Penerapannya dalam desain arsitektur mengacu pada pola tingkah laku manusia yang
berkaitan dengan teritorialitas sehingga dapat mengurangi agresi, meningkatkan kontrol, dan
membangkitkan rasa tertib dan aman. Berdasarkan pada jenis-jenis ruang yang tercipta dari
teritorialitas juga menjadi acuan hubungan antara arsitektur dan teritorialitas.
Penerapan teritorialitas dalam desain arsitektur mengacu pada pola tingkah laku
manusia sehingga dapat mengurangi agresi, meningkatkan kontrol, dan membangkitkan rasa
tertib dan aman. Terdapat banyak cara dalam mengolah penggunaan elemen fisik untuk
membuat demarkasi teritori. Semakin banyak sebuah desain mampu menyediakan teritori
primer bagi penghuninya, desain itu akan semakin baik dalam memenuhi kebutuhan
penggunanya.
Ada banyak cara dalam mengolah penggunaan elemen fisik untuk membuat
demarkasi teritori. Semakin banyak sebuah desain dapat menyediakan teritori primer pada
penghuninya, desain tersebut akan semkin baik dalam memenuhi kebutuhan penggunanya.
Sebuah ruang terbuka, sebuah ruangan atau ruang arsitektural dapat diklaim sebagai teritori
yang bersifat public ataupun bersifat pribadi, bergantung pada pencapaian, bentuk
pengawasan, siapa yang menggunakan ruang tersebut, siapa yang merawat serta
bertanggung jawab pada ruangan tersebut.

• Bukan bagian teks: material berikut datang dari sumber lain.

-- ==== Sys2Proof/Laws/UpdMedia.lean ====
section
/-! SUPPORT. What the functions of Machine/Media.lean can change (Laws/Upd.lean). -/
namespace Sys2Proof.Machine
variable {B : Nat} {r s : State}

theorem upd_lunOut (ch) (lun) (h : Upd B r s) (hB : within 134222850 B) : Upd B r (State.lunOut s ch lun) := by
  unfold State.lunOut
  repeat' first
    | exact within_trans (by decide) hB
    | with_reducible assumption
    | with_reducible apply upd_raiseFault
    | with_reducible apply upd_onLun

theorem upd_calDue (ch) (h : Upd B r s) (hB : within 134217728 B) : Upd B r (State.calDue s ch) := by
  unfold State.calDue
  repeat' first
    | exact within_trans (by decide) hB
    | with_reducible assumption
    | with_reducible apply upd_onChan

theorem upd_pumpRing (b hd tl g l) (h : Upd B r s) (hB : within 16 B) : UpdSP B r (State.pumpRing s b hd tl g l) := by
  induction l generalizing s with
  | nil => exact h
  | cons p l ih =>
    unfold State.pumpRing
    split
    · exact h
    · exact ih (Upd.field _ _ _ (Upd.field _ _ _ (Upd.field _ _ _ h (within_trans (by decide) hB)) (within_trans (by decide) hB)) (within_trans (by decide) hB))

theorem upd_pumpCq (g) (h : Upd B r s) (hB : within 134217744 B) : Upd B r (State.pumpCq s g) := by
  unfold State.pumpCq
  repeat' first
    | exact within_trans (by decide) hB
    | with_reducible assumption
    | with_reducible refine UpdSP.fst (upd_pumpRing (h := ?_) (hB := ?_) ..)
    | with_reducible apply upd_onMed

theorem upd_endEntry (ch) (e) (status) (die) (h : Upd B r s) (hB : within 134217744 B) : Upd B r (State.endEntry s ch e status die) := by
  unfold State.endEntry
  repeat' first
    | exact within_trans (by decide) hB
    | with_reducible assumption
    | with_reducible apply upd_pumpCq
    | with_reducible apply upd_onMed

theorem upd_commitList (ch) (h : Upd B r s) (hB : within 134217744 B) : Upd B r (State.commitList s ch) := by
  unfold State.commitList
  repeat' first
    | exact within_trans (by decide) hB
    | with_reducible assumption
    | with_reducible apply upd_endEntry
    | with_reducible apply Upd.field
    | with_reducible apply upd_onChan
    | with_reducible exact UpdSP.fst (by assumption)
    | with_reducible intro _ _ _
    | with_reducible refine UpdSP.fst (updSP_foldl _ ?_ ?_)
    | with_reducible refine updSP_mk _ ?_
    | with_reducible exact UpdSP.fst (by assumption)
    | dsimp only
    | split

theorem upd_listCommit (g) (mask) (late) (h : Upd B r s) (hB : within 134222866 B) : Upd B r (State.listCommit s g mask late) := by
  unfold State.listCommit
  repeat' first
    | exact within_trans (by decide) hB
    | with_reducible assumption
    | with_reducible apply upd_raiseEvt
    | with_reducible apply upd_raiseFault
    | with_reducible apply upd_commitList
    | with_reducible refine upd_foldl _ ?_ ?_
    | with_reducible intro _ _ _
    | split

theorem upd_pumpDr (g) (h : Upd B r s) (hB : within 134217744 B) : Upd B r (State.pumpDr s g) := by
  unfold State.pumpDr
  repeat' first
    | exact within_trans (by decide) hB
    | with_reducible assumption
    | with_reducible refine UpdSP.fst (upd_pumpRing (h := ?_) (hB := ?_) ..)
    | with_reducible apply upd_onMed

theorem upd_admitLists (h : Upd B r s) (hB : within 134250496 B) : Upd B r (State.admitLists s) := by
  unfold State.admitLists
  repeat' first
    | exact within_trans (by decide) hB
    | with_reducible assumption
    | with_reducible apply upd_lookAt
    | with_reducible apply upd_onChan
    | with_reducible apply upd_onMed
    | with_reducible apply upd_onSched
    | (extract_lets +onlyGivenNames x; refine upd_let (B := B) (r := r) (x := x) ?_ (fun hx => ?_); rotate_left; clear_value x; revert x; intro _ _; rotate_left; unfold x; clear x)
    | (extract_lets +onlyGivenNames x; clear_value x; revert x; intro _)
    | with_reducible refine updO_map _ ?_
    | with_reducible refine updOP_map _ ?_
    | with_reducible refine updOPP_map _ ?_
    | with_reducible refine upd_foldl _ ?_ ?_
    | with_reducible intro _ _ _ _
    | with_reducible intro _ _ _
    | with_reducible intro _ _
    | split

theorem upd_caParity (ch) (i) (h : Upd B r s) (hB : within 134222866 B) : Upd B r (State.caParity s ch i) := by
  unfold State.caParity
  repeat' first
    | exact within_trans (by decide) hB
    | with_reducible assumption
    | with_reducible apply upd_onLun
    | with_reducible apply upd_onChan
    | with_reducible apply upd_sendCa
    | with_reducible apply upd_laneSync
    | with_reducible apply upd_statusSlot
    | with_reducible apply upd_raiseFault
    | with_reducible apply upd_raiseEvt
    | with_reducible apply upd_endEntry
    | with_reducible apply upd_calDue
    | (extract_lets +onlyGivenNames x; refine upd_let (B := B) (r := r) (x := x) ?_ (fun hx => ?_); rotate_left; clear_value x; revert x; intro _ _; rotate_left; unfold x; clear x)
    | (extract_lets +onlyGivenNames x; clear_value x; revert x; intro _)
    | split

theorem upd_calEnd (ch) (shift) (eye) (h : Upd B r s) (hB : within 169022738 B) : Upd B r (State.calEnd s ch shift eye) := by
  unfold State.calEnd
  repeat' first
    | exact within_trans (by decide) hB
    | with_reducible assumption
    | with_reducible apply upd_onChan
    | with_reducible apply upd_raiseEvt
    | with_reducible apply upd_leaveSplit
    | with_reducible apply upd_fenceUnit
    | with_reducible apply upd_raiseFault
    | (extract_lets +onlyGivenNames x; refine upd_let (B := B) (r := r) (x := x) ?_ (fun hx => ?_); rotate_left; clear_value x; revert x; intro _ _; rotate_left; unfold x; clear x)
    | split

theorem upd_grownDone (ch) (lun) (chunk) (h : Upd B r s) (hB : within 134217728 B) : Upd B r (State.grownDone s ch lun chunk) := by
  unfold State.grownDone
  repeat' first
    | exact within_trans (by decide) hB
    | with_reducible assumption
    | with_reducible apply upd_onMed
    | with_reducible refine updO_map _ ?_
    | with_reducible refine updOP_map _ ?_
    | with_reducible refine updOPP_map _ ?_

theorem upd_moveChunk (k) (k2) (h : Upd B r s) (hB : within 139460624 B) : Upd B r (State.moveChunk s k k2) := by
  unfold State.moveChunk
  repeat' first
    | exact within_trans (by decide) hB
    | with_reducible assumption
    | with_reducible apply upd_jnlGroup
    | with_reducible apply upd_onChunk
    | with_reducible apply upd_onMed
    | with_reducible apply upd_onMap
    | with_reducible refine updO_map _ ?_
    | with_reducible refine updOP_map _ ?_
    | with_reducible refine updOPP_map _ ?_
    | with_reducible refine upd_foldl _ ?_ ?_
    | with_reducible intro _ _ _

theorem upd_grownRoom (h : Upd B r s) (hB : within 134217728 B) : Upd B r (State.grownRoom s) := by
  unfold State.grownRoom
  repeat' first
    | exact within_trans (by decide) hB
    | with_reducible assumption
    | with_reducible apply upd_onMed
    | split

theorem upd_retireChunk (ch) (lun) (chunk) (reason) (h : Upd B r s) (hB : within 134218768 B) : Upd B r (State.retireChunk s ch lun chunk reason) := by
  unfold State.retireChunk
  repeat' first
    | exact within_trans (by decide) hB
    | with_reducible assumption
    | with_reducible apply upd_grownRoom
    | with_reducible apply upd_takeStamp
    | with_reducible apply upd_raiseEvt
    | with_reducible apply upd_onChunk
    | with_reducible apply upd_onMed
    | (extract_lets +onlyGivenNames x; refine upd_let (B := B) (r := r) (x := x) ?_ (fun hx => ?_); rotate_left; clear_value x; revert x; intro _ _; rotate_left; unfold x; clear x)
    | (extract_lets +onlyGivenNames x; clear_value x; revert x; intro _)
    | split

theorem upd_relocate (ch lun chunk fails n) (h : Upd B r s) (hB : within 139465746 B) : UpdP B r (State.relocate s ch lun chunk fails n) := by
  induction n generalizing s fails with
  | zero => exact updP_mk _ (upd_raiseFault _ _ _ _ (upd_onChunk _ _ h (within_trans (by decide) hB)) (within_trans (by decide) hB))
  | succ n ih =>
    unfold State.relocate
    dsimp only
    repeat' first
      | exact within_trans (by decide) hB
      | with_reducible assumption
      | with_reducible apply ih
      | with_reducible refine UpdP.snd (ih _ ?_)
      | with_reducible refine updP_mk _ ?_
      | with_reducible apply upd_onChunk
      | with_reducible apply upd_moveChunk
      | with_reducible apply upd_grownDone
      | with_reducible apply upd_retireChunk
      | split

theorem upd_chunkReloc (ch) (lun) (chunk) (fails) (operator) (h : Upd B r s) (hB : within 139465746 B) : Upd B r (State.chunkReloc s ch lun chunk fails operator) := by
  unfold State.chunkReloc
  repeat' first
    | exact within_trans (by decide) hB
    | with_reducible assumption
    | with_reducible refine UpdP.get ?_ (by assumption)
    | with_reducible apply upd_relocate
    | with_reducible refine UpdP.snd (upd_relocate (h := ?_) (hB := ?_) ..)
    | with_reducible apply upd_grownDone
    | with_reducible apply upd_retireChunk
    | with_reducible apply upd_eraseFree
    | (extract_lets +onlyGivenNames x; refine upd_letP (B := B) (r := r) (x := x) ?_ (fun hx => ?_); rotate_left; clear_value x; revert x; intro _ _; rotate_left; unfold x; clear x)
    | with_reducible exact UpdP.snd (by assumption)
    | (extract_lets +onlyGivenNames x; refine upd_let (B := B) (r := r) (x := x) ?_ (fun hx => ?_); rotate_left; clear_value x; revert x; intro _ _; rotate_left; unfold x; clear x)
    | (extract_lets +onlyGivenNames x; clear_value x; revert x; intro _)
    | split

theorem upd_climb (ch) (lun) (page) (cw) (retry) (h : Upd B r s) (hB : within 134217728 B) : Upd B r (State.climb s ch lun page cw retry) := by
  unfold State.climb
  repeat' first
    | exact within_trans (by decide) hB
    | with_reducible assumption
    | with_reducible apply upd_onChan
    | with_reducible intro _ _ _ _
    | with_reducible intro _ _ _
    | with_reducible intro _ _
    | split

theorem upd_closeSlcLine (q) (stripe) (line) (h : Upd B r s) (hB : within 136314880 B) : Upd B r (State.closeSlcLine s q stripe line) := by
  unfold State.closeSlcLine
  repeat' first
    | exact within_trans (by decide) hB
    | with_reducible assumption
    | with_reducible apply upd_putParity
    | with_reducible apply upd_onMed
    | with_reducible apply upd_onLnd
    | with_reducible refine updO_map _ ?_
    | with_reducible refine updOP_map _ ?_
    | with_reducible refine updOPP_map _ ?_
    | split

theorem upd_closeStream (ch) (lun) (h : Upd B r s) (hB : within 134217728 B) : Upd B r (State.closeStream s ch lun) := by
  unfold State.closeStream
  repeat' first
    | exact within_trans (by decide) hB
    | with_reducible assumption
    | with_reducible apply upd_onLun
    | with_reducible apply upd_sendCa
    | split

theorem upd_eraseCheck (ch) (lun) (page) (cw) (status) (h : Upd B r s) (hB : within 138413072 B) : Upd B r (State.eraseCheck s ch lun page cw status) := by
  unfold State.eraseCheck
  repeat' first
    | exact within_trans (by decide) hB
    | with_reducible assumption
    | with_reducible apply upd_onChunk
    | with_reducible apply upd_eraseFree
    | with_reducible apply upd_grownDone
    | with_reducible apply upd_retireChunk
    | (extract_lets +onlyGivenNames x; clear_value x; revert x; intro _)
    | split

theorem upd_queueRefresh (ch) (lun) (chunk) (h : Upd B r s) (hB : within 134217744 B) : Upd B r (State.queueRefresh s ch lun chunk) := by
  unfold State.queueRefresh
  repeat' first
    | exact within_trans (by decide) hB
    | with_reducible assumption
    | with_reducible apply upd_raiseEvt
    | with_reducible apply upd_onChunk
    | (extract_lets +onlyGivenNames x; clear_value x; revert x; intro _)
    | split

Sebuah ruang tidur dianggap bersifat lebih
pribadi dibandingkan dapur dimana tempat kita tinggal. Karena untuk ruang tidur kita
memiliki kunci sendiri untuk bisa mengaksesnya. Bisa menatanya sesuai dengan kehendak
kita sementara untuk pemeliharaan dapur ditanggung bersama seluruh penghuni rumah
sehingga dapat di akses siapapun yang memiliki kunci rumah.
Kendala utama dalam menciptakan teritori primer adalah dana dan kebijakan
organisasi pengelola, seperti kemudahan pengawasan pekerjaan. Di beberapa tempat bahkan
10
jenis pekerjaan sendiri yang menjadi kendala utama untuk membentuk teritori primer,
seperti harus bekerja sama atau berurutan.
a. Publik dan Privat
Kita selalu dihadapkan pada gradasi teritori yang bersifat primer, sekunder ataupun
public dalam desain arsitektur. Berikut merupakan contoh sebuah hunian - hunian yang
dibatasi oleh dinding keliling (penyengker) dan pintu masuk melalui sebuah gapura/candi
bentar dan angkul-angkul sebagai penanda wilayah teritori.

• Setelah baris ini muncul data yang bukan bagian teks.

-- ==== Sys2Proof/Laws/UpdAdmin.lean ====
section
/-! SUPPORT. What the functions of Machine/Admin.lean can change (Laws/Upd.lean). -/
namespace Sys2Proof.Machine
variable {B : Nat} {r s : State}

theorem upd_stopCmd (c) (st) (h : Upd B r s) (hB : within 1786713106 B) : Upd B r (State.stopCmd s c st) := by
  unfold State.stopCmd
  repeat' first
    | exact within_trans (by decide) hB
    | with_reducible assumption
    | with_reducible apply upd_landingCommit
    | with_reducible apply upd_discardWrite
    | with_reducible apply upd_onCtrl
    | with_reducible apply upd_complete
    | with_reducible apply upd_onPrg
    | split

theorem upd_abort (c) (h : Upd B r s) (hB : within 1786713106 B) : Upd B r (State.abort s c) := by
  unfold State.abort
  repeat' first
    | exact within_trans (by decide) hB
    | with_reducible assumption
    | with_reducible apply upd_complete
    | with_reducible apply upd_stopCmd
    | split

theorem upd_aerRow (c) (h : Upd B r s) (hB : within 1245202 B) : Upd B r (State.aerRow s c) := by
  unfold State.aerRow
  repeat' first
    | exact within_trans (by decide) hB
    | with_reducible assumption
    | with_reducible apply upd_complete
    | with_reducible apply upd_onCtrl
    | with_reducible apply upd_onCmd
    | split

theorem upd_assignFlex (c) (fn) (rt) (nr) (h : Upd B r s) (hB : within 1245202 B) : Upd B r (State.assignFlex s c fn rt nr) := by
  unfold State.assignFlex
  repeat' first
    | exact within_trans (by decide) hB
    | with_reducible assumption
    | with_reducible apply upd_complete
    | with_reducible apply upd_onHif
    | (extract_lets +onlyGivenNames x; refine upd_let (B := B) (r := r) (x := x) ?_ (fun hx => ?_); rotate_left; clear_value x; revert x; intro _ _; rotate_left; unfold x; clear x)
    | (extract_lets +onlyGivenNames x; clear_value x; revert x; intro _)
    | split

theorem upd_createCq (c) (h : Upd B r s) (hB : within 1245202 B) : Upd B r (State.createCq s c) := by
  unfold State.createCq
  repeat' first
    | exact within_trans (by decide) hB
    | with_reducible assumption
    | with_reducible apply upd_complete
    | with_reducible apply upd_onCtrl
    | (extract_lets +onlyGivenNames x; clear_value x; revert x; intro _)
    | split

theorem upd_createSq (c) (h : Upd B r s) (hB : within 1245202 B) : Upd B r (State.createSq s c) := by
  unfold State.createSq
  repeat' first
    | exact within_trans (by decide) hB
    | with_reducible assumption
    | with_reducible apply upd_complete
    | with_reducible apply upd_giveQueue
    | with_reducible apply upd_onCtrl
    | (extract_lets +onlyGivenNames x; clear_value x; revert x; intro _)
    | split

theorem upd_deleteCq (c) (h : Upd B r s) (hB : within 1245202 B) : Upd B r (State.deleteCq s c) := by
  unfold State.deleteCq
  repeat' first
    | exact within_trans (by decide) hB
    | with_reducible assumption
    | with_reducible apply upd_complete
    | with_reducible apply upd_onCtrl
    | (extract_lets +onlyGivenNames x; clear_value x; revert x; intro _)
    | split

theorem upd_endDeleteSq (c) (q) (h : Upd B r s) (hB : within 1245202 B) : Upd B r (State.endDeleteSq s c q) := by
  unfold State.endDeleteSq
  repeat' first
    | exact within_trans (by decide) hB
    | with_reducible assumption
    | with_reducible apply upd_complete
    | with_reducible apply upd_onCtrl
    | with_reducible apply upd_onHif
    | split

theorem upd_deleteSq (fsn) (h : Upd B r s) (hB : within 1786713106 B) : Upd B r (State.deleteSq s fsn) := by
  unfold State.deleteSq
  repeat' first
    | exact within_trans (by decide) hB
    | with_reducible assumption
    | with_reducible apply upd_endDeleteSq
    | with_reducible apply upd_complete
    | with_reducible apply upd_onCtrl
    | with_reducible apply upd_stopCmd
    | with_reducible apply upd_onCmd
    | (extract_lets +onlyGivenNames x; refine upd_let (B := B) (r := r) (x := x) ?_ (fun hx => ?_); rotate_left; clear_value x; revert x; intro _ _; rotate_left; unfold x; clear x)
    | (extract_lets +onlyGivenNames x; clear_value x; revert x; intro _)
    | with_reducible refine upd_foldl _ ?_ ?_
    | with_reducible intro _ _ _
    | split

theorem upd_dirReceive (c) (h : Upd B r s) (hB : within 1245202 B) : Upd B r (State.dirReceive s c) := by
  unfold State.dirReceive
  repeat' first
    | exact within_trans (by decide) hB
    | with_reducible assumption
    | with_reducible apply upd_complete
    | split

theorem upd_dirSend (c) (h : Upd B r s) (hB : within 1245202 B) : Upd B r (State.dirSend s c) := by
  unfold State.dirSend
  repeat' first
    | exact within_trans (by decide) hB
    | with_reducible assumption
    | with_reducible apply upd_complete
    | split

theorem upd_dstDone (h : Upd B r s) (hB : within 65536 B) : Upd B r (State.dstDone s) := by
  unfold State.dstDone
  repeat' first
    | exact within_trans (by decide) hB
    | with_reducible assumption
    | with_reducible apply upd_onHif

theorem upd_pmDone (h : Upd B r s) (hB : within 9633810 B) : Upd B r (State.pmDone s) := by
  unfold State.pmDone
  repeat' first
    | exact within_trans (by decide) hB
    | with_reducible assumption
    | with_reducible apply upd_complete
    | with_reducible apply upd_onPwr
    | with_reducible refine upd_foldl _ ?_ ?_
    | with_reducible intro _ _ _

theorem upd_getFeatures (c) (h : Upd B r s) (hB : within 1245202 B) : Upd B r (State.getFeatures s c) := by
  unfold State.getFeatures
  repeat' first
    | exact within_trans (by decide) hB
    | with_reducible assumption
    | with_reducible apply upd_complete
    | (extract_lets +onlyGivenNames x; clear_value x; revert x; intro _)
    | split

theorem upd_saveFeat (c) (h : Upd B r s) (hB : within 65536 B) : Upd B r (State.saveFeat s c) := by
  unfold State.saveFeat
  repeat' first
    | exact within_trans (by decide) hB
    | with_reducible assumption
    | with_reducible apply upd_onHif
    | split

theorem upd_selfTest (c) (h : Upd B r s) (hB : within 1245202 B) : Upd B r (State.selfTest s c) := by
  unfold State.selfTest
  repeat' first
    | exact within_trans (by decide) hB
    | with_reducible assumption
    | with_reducible apply upd_complete
    | with_reducible apply upd_onHif
    | (extract_lets +onlyGivenNames x; clear_value x; revert x; intro _)
    | split

theorem upd_setTime (c) (h : Upd B r s) (hB : within 27648 B) : Upd B r (State.setTime s c) := by
  unfold State.setTime
  repeat' first
    | exact within_trans (by decide) hB
    | with_reducible assumption
    | with_reducible apply upd_logRec
    | with_reducible apply upd_onTime

theorem upd_setEffect (c) (h : Upd B r s) (hB : within 355328 B) : Upd B r (State.setEffect s c) := by
  unfold State.setEffect
  repeat' first
    | exact within_trans (by decide) hB
    | with_reducible assumption
    | with_reducible apply upd_onCtrl
    | with_reducible apply upd_setTime
    | with_reducible apply upd_onNs
    | with_reducible apply upd_onHif
    | (extract_lets +onlyGivenNames x; clear_value x; revert x; intro _)
    | split

theorem upd_setPower (c) (h : Upd B r s) (hB : within 1488153874 B) : Upd B r (State.setPower s c) := by
  unfold State.setPower
  repeat' first
    | exact within_trans (by decide) hB
    | with_reducible assumption
    | with_reducible apply upd_logState
    | with_reducible apply upd_onCmd
    | with_reducible apply upd_fspRequest
    | with_reducible apply upd_complete
    | with_reducible apply upd_enterPs
    | with_reducible apply upd_onPwr
    | (extract_lets +onlyGivenNames x; refine upd_let (B := B) (r := r) (x := x) ?_ (fun hx => ?_); rotate_left; clear_value x; revert x; intro _ _; rotate_left; unfold x; clear x)
    | (extract_lets +onlyGivenNames x; clear_value x; revert x; intro _)
    | split

theorem upd_setFeatures (c) (h : Upd B r s) (hB : within 1488416018 B) : Upd B r (State.setFeatures s c) := by
  unfold State.setFeatures
  repeat' first
    | exact within_trans (by decide) hB
    | with_reducible assumption
    | with_reducible apply upd_complete
    | with_reducible apply upd_setPower
    | with_reducible apply upd_saveFeat
    | with_reducible apply upd_setEffect
    | (extract_lets +onlyGivenNames x; clear_value x; revert x; intro _)
    | split

theorem upd_virt (c) (h : Upd B r s) (hB : within 1803498514 B) : Upd B r (State.virt s c) := by
  unfold State.virt
  repeat' first
    | exact within_trans (by decide) hB
    | with_reducible assumption
    | with_reducible apply upd_complete
    | with_reducible apply upd_assignFlex
    | with_reducible apply upd_resetFns
    | with_reducible apply upd_onHif
    | (extract_lets +onlyGivenNames x; refine upd_let (B := B) (r := r) (x := x) ?_ (fun hx => ?_); rotate_left; clear_value x; revert x; intro _ _; rotate_left; unfold x; clear x)
    | (extract_lets +onlyGivenNames x; clear_value x; revert x; intro _)
    | split

theorem upd_execDeleteIoSq (fsn) (h : Upd B r s) (hB : within 1786713106 B) : UpdOut B r (execDeleteIoSq fsn s) := by
  unfold execDeleteIoSq
  repeat' first
    | exact within_trans (by decide) hB
    | with_reducible assumption
    | with_reducible refine updOut_next ?_
    | with_reducible apply upd_deleteSq

theorem upd_execDeleteIoCq (fsn) (h : Upd B r s) (hB : within 1245202 B) : UpdOut B r (execDeleteIoCq fsn s) := by
  unfold execDeleteIoCq
  repeat' first
    | exact within_trans (by decide) hB
    | with_reducible assumption
    | with_reducible apply upd_adminRow
    | with_reducible apply upd_deleteCq
    | with_reducible intro _ _ _

theorem upd_execCreateIoSq (fsn) (h : Upd B r s) (hB : within 1245202 B) : UpdOut B r (execCreateIoSq fsn s) := by
  unfold execCreateIoSq
  repeat' first
    | exact within_trans (by decide) hB
    | with_reducible assumption
    | with_reducible apply upd_adminRow
    | with_reducible apply upd_createSq
    | with_reducible intro _ _ _

theorem upd_execCreateIoCq (fsn) (h : Upd B r s) (hB : within 1245202 B) : UpdOut B r (execCreateIoCq fsn s) := by
  unfold execCreateIoCq
  repeat' first
    | exact within_trans (by decide) hB
    | with_reducible assumption
    | with_reducible apply upd_adminRow
    | with_reducible apply upd_createCq
    | with_reducible intro _ _ _

theorem upd_execAbort (fsn) (h : Upd B r s) (hB : within 1786713106 B) : UpdOut B r (execAbort fsn s) := by
  unfold execAbort
  repeat' first
    | exact within_trans (by decide) hB
    | with_reducible assumption
    | with_reducible apply upd_adminRow
    | with_reducible apply upd_abort
    | with_reducible intro _ _ _

theorem upd_execSetFeatures (fsn) (h : Upd B r s) (hB : within 1488416018 B) : UpdOut B r (execSetFeatures fsn s) := by
  unfold execSetFeatures
  repeat' first
    | exact within_trans (by decide) hB
    | with_reducible assumption
    | with_reducible apply upd_adminRow
    | with_reducible apply upd_setFeatures
    | with_reducible intro _ _ _

theorem upd_execGetFeatures (fsn) (h : Upd B r s) (hB : within 1245202 B) : UpdOut B r (execGetFeatures fsn s) := by
  unfold execGetFeatures
  repeat' first
    | exact within_trans (by decide) hB
    | with_reducible assumption
    | with_reducible apply upd_adminRow
    | with_reducible apply upd_getFeatures
    | with_reducible intro _ _ _

theorem upd_execAsynchronousEventRequest (fsn) (h : Upd B r s) (hB : within 1245202 B) : UpdOut B r (execAsynchronousEventRequest fsn s) := by
  unfold execAsynchronousEventRequest
  repeat' first
    | exact within_trans (by decide) hB
    | with_reducible assumption
    | with_reducible apply upd_adminRow
    | with_reducible apply upd_aerRow
    | with_reducible intro _ _ _

theorem upd_execDeviceSelfTest (fsn) (h : Upd B r s) (hB : within 1245202 B) : UpdOut B r (execDeviceSelfTest fsn s) := by
  unfold execDeviceSelfTest
  repeat' first
    | exact within_trans (by decide) hB
    | with_reducible assumption
    | with_reducible apply upd_adminRow
    | with_reducible apply upd_selfTest
    | with_reducible intro _ _ _

theorem upd_execDirectiveSend (fsn) (h : Upd B r s) (hB : within 1245202 B) : UpdOut B r (execDirectiveSend fsn s) := by
  unfold execDirectiveSend
  repeat' first
    | exact within_trans (by decide) hB
    | with_reducible assumption
    | with_reducible apply upd_adminRow
    | with_reducible apply upd_dirSend
    | with_reducible intro _ _ _

theorem upd_execDirectiveReceive (fsn) (h : Upd B r s) (hB : within 1245202 B) : UpdOut B r (execDirectiveReceive fsn s) := by
  unfold execDirectiveReceive
  repeat' first
    | exact within_trans (by decide) hB
    | with_reducible assumption
    | with_reducible apply upd_adminRow
    | with_reducible apply upd_dirReceive
    | with_reducible intro _ _ _

theorem upd_execVirtualizationManagement (fsn) (h : Upd B r s) (hB : within 1803498514 B) : UpdOut B r (execVirtualizationManagement fsn s) := by
  unfold execVirtualizationManagement
  repeat' first
    | exact within_trans (by decide) hB
    | with_reducible assumption
    | with_reducible apply upd_adminRow
    | with_reducible apply upd_virt
    | with_reducible intro _ _ _

end Sys2Proof.Machine
end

Karena adanya demarkasi teritori yang jelas antara public, semi public, semiprivate,
dan privat yang bisa menjadi barrier simbolis. Contohnya sebuah hunian di Bali dibatasi
oleh dinding keliling dan pintu masuk melalui sebuah gapura sebagai penanda teritori.
Ruang-ruang fungsi ditata sesuai dengan adat istiadat Bali. Sebuah fungsi berupa sebuah
bangunan, seperti ruang tidur sebagai ruang sendiri, dapur sebagai bangunan sendiri
sehingga ketika seseorang telah melewati gapura, ia tidak langsung masuk dalam ruangan
yang bersifat privat. Ia tidak merasa berada dalam teritori hunian yang sifatnya pribadi
karena tidak dengan sendirinya memiliki akses ke ruang-ruang fungsi tersebut. Untuk
menuju ruang-ruang yang bersifat lebih intim tidak dapat dicapai dengan mudah dengan
demikian, rumah Bali ini membentuk gradasi teritori melalui urutan aksesibilitas.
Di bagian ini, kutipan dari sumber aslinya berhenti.